WORK INSTRUCTIONS | Find and copy each line in the material below where the string "nothing" occurs.

RECORDS TO USE |
<<<<

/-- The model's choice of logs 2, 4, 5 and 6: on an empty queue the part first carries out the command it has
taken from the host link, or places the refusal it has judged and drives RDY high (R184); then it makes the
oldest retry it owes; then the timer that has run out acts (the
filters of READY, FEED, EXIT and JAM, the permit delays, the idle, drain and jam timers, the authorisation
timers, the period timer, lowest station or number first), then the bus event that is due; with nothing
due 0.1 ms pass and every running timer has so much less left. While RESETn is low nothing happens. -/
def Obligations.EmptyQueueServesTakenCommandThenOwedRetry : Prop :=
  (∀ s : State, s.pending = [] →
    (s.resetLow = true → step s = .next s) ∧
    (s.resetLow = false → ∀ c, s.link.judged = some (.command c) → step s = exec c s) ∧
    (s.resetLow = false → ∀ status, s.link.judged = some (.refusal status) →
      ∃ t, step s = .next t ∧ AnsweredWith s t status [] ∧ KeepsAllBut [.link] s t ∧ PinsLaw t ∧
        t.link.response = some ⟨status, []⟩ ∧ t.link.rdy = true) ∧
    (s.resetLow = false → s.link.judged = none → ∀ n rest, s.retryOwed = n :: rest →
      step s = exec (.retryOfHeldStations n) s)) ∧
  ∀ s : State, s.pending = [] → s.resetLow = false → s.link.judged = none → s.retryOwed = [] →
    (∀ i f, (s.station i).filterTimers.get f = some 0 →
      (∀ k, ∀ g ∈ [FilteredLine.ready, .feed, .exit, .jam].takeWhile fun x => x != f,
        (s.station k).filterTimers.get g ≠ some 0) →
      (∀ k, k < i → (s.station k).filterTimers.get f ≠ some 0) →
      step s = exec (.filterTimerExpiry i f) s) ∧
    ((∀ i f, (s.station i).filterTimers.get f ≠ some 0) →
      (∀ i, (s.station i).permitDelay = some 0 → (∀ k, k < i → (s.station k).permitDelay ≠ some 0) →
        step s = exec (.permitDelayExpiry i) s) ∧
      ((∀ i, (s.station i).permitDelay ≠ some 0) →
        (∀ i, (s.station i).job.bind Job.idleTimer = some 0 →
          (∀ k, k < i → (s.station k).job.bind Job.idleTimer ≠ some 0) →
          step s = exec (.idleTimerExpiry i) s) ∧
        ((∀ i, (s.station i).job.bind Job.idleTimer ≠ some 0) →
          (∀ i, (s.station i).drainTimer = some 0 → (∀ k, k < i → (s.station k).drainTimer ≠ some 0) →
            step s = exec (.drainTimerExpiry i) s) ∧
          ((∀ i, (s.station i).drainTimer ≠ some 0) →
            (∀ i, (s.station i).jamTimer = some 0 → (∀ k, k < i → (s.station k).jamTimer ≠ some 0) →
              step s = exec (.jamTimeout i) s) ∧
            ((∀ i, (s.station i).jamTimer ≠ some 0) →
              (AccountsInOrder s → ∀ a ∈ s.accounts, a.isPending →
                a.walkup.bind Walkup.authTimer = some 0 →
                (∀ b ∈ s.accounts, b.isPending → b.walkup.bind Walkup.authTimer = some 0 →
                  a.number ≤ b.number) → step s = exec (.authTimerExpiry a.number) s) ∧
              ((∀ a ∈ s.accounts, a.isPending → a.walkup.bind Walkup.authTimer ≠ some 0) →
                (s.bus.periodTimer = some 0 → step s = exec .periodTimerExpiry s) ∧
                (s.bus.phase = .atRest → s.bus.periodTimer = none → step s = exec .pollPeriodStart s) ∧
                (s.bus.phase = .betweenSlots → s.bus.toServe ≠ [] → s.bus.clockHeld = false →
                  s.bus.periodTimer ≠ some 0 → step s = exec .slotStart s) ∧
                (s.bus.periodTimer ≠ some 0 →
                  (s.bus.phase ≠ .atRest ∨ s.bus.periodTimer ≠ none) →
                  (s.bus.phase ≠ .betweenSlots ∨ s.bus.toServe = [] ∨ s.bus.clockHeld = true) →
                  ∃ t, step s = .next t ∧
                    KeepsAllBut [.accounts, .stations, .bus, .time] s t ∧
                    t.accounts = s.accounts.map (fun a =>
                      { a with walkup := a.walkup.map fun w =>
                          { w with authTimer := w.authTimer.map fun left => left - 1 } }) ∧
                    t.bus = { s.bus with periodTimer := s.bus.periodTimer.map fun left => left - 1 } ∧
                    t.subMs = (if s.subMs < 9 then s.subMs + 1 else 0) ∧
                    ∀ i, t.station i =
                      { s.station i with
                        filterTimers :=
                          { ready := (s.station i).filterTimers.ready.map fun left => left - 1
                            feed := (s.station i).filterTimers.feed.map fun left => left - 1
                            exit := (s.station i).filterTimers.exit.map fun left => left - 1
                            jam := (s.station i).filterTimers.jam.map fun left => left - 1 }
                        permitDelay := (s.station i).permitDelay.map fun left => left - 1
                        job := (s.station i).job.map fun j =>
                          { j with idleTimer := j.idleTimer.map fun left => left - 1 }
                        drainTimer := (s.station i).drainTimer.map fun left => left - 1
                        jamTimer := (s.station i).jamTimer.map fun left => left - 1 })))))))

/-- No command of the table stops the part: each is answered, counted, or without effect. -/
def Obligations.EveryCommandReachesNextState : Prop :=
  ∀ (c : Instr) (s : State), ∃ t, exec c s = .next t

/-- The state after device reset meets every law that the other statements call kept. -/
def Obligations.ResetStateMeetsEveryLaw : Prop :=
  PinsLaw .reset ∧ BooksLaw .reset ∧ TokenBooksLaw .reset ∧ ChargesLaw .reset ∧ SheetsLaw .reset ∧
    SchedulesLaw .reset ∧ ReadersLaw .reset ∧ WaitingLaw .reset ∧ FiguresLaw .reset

>>>>

YOUR SOLUTION |
timers, the period timer, lowest station or number first), then the bus event that is due; with nothing
due 0.1 ms pass and every running timer has so much less left. While RESETn is low nothing happens. -/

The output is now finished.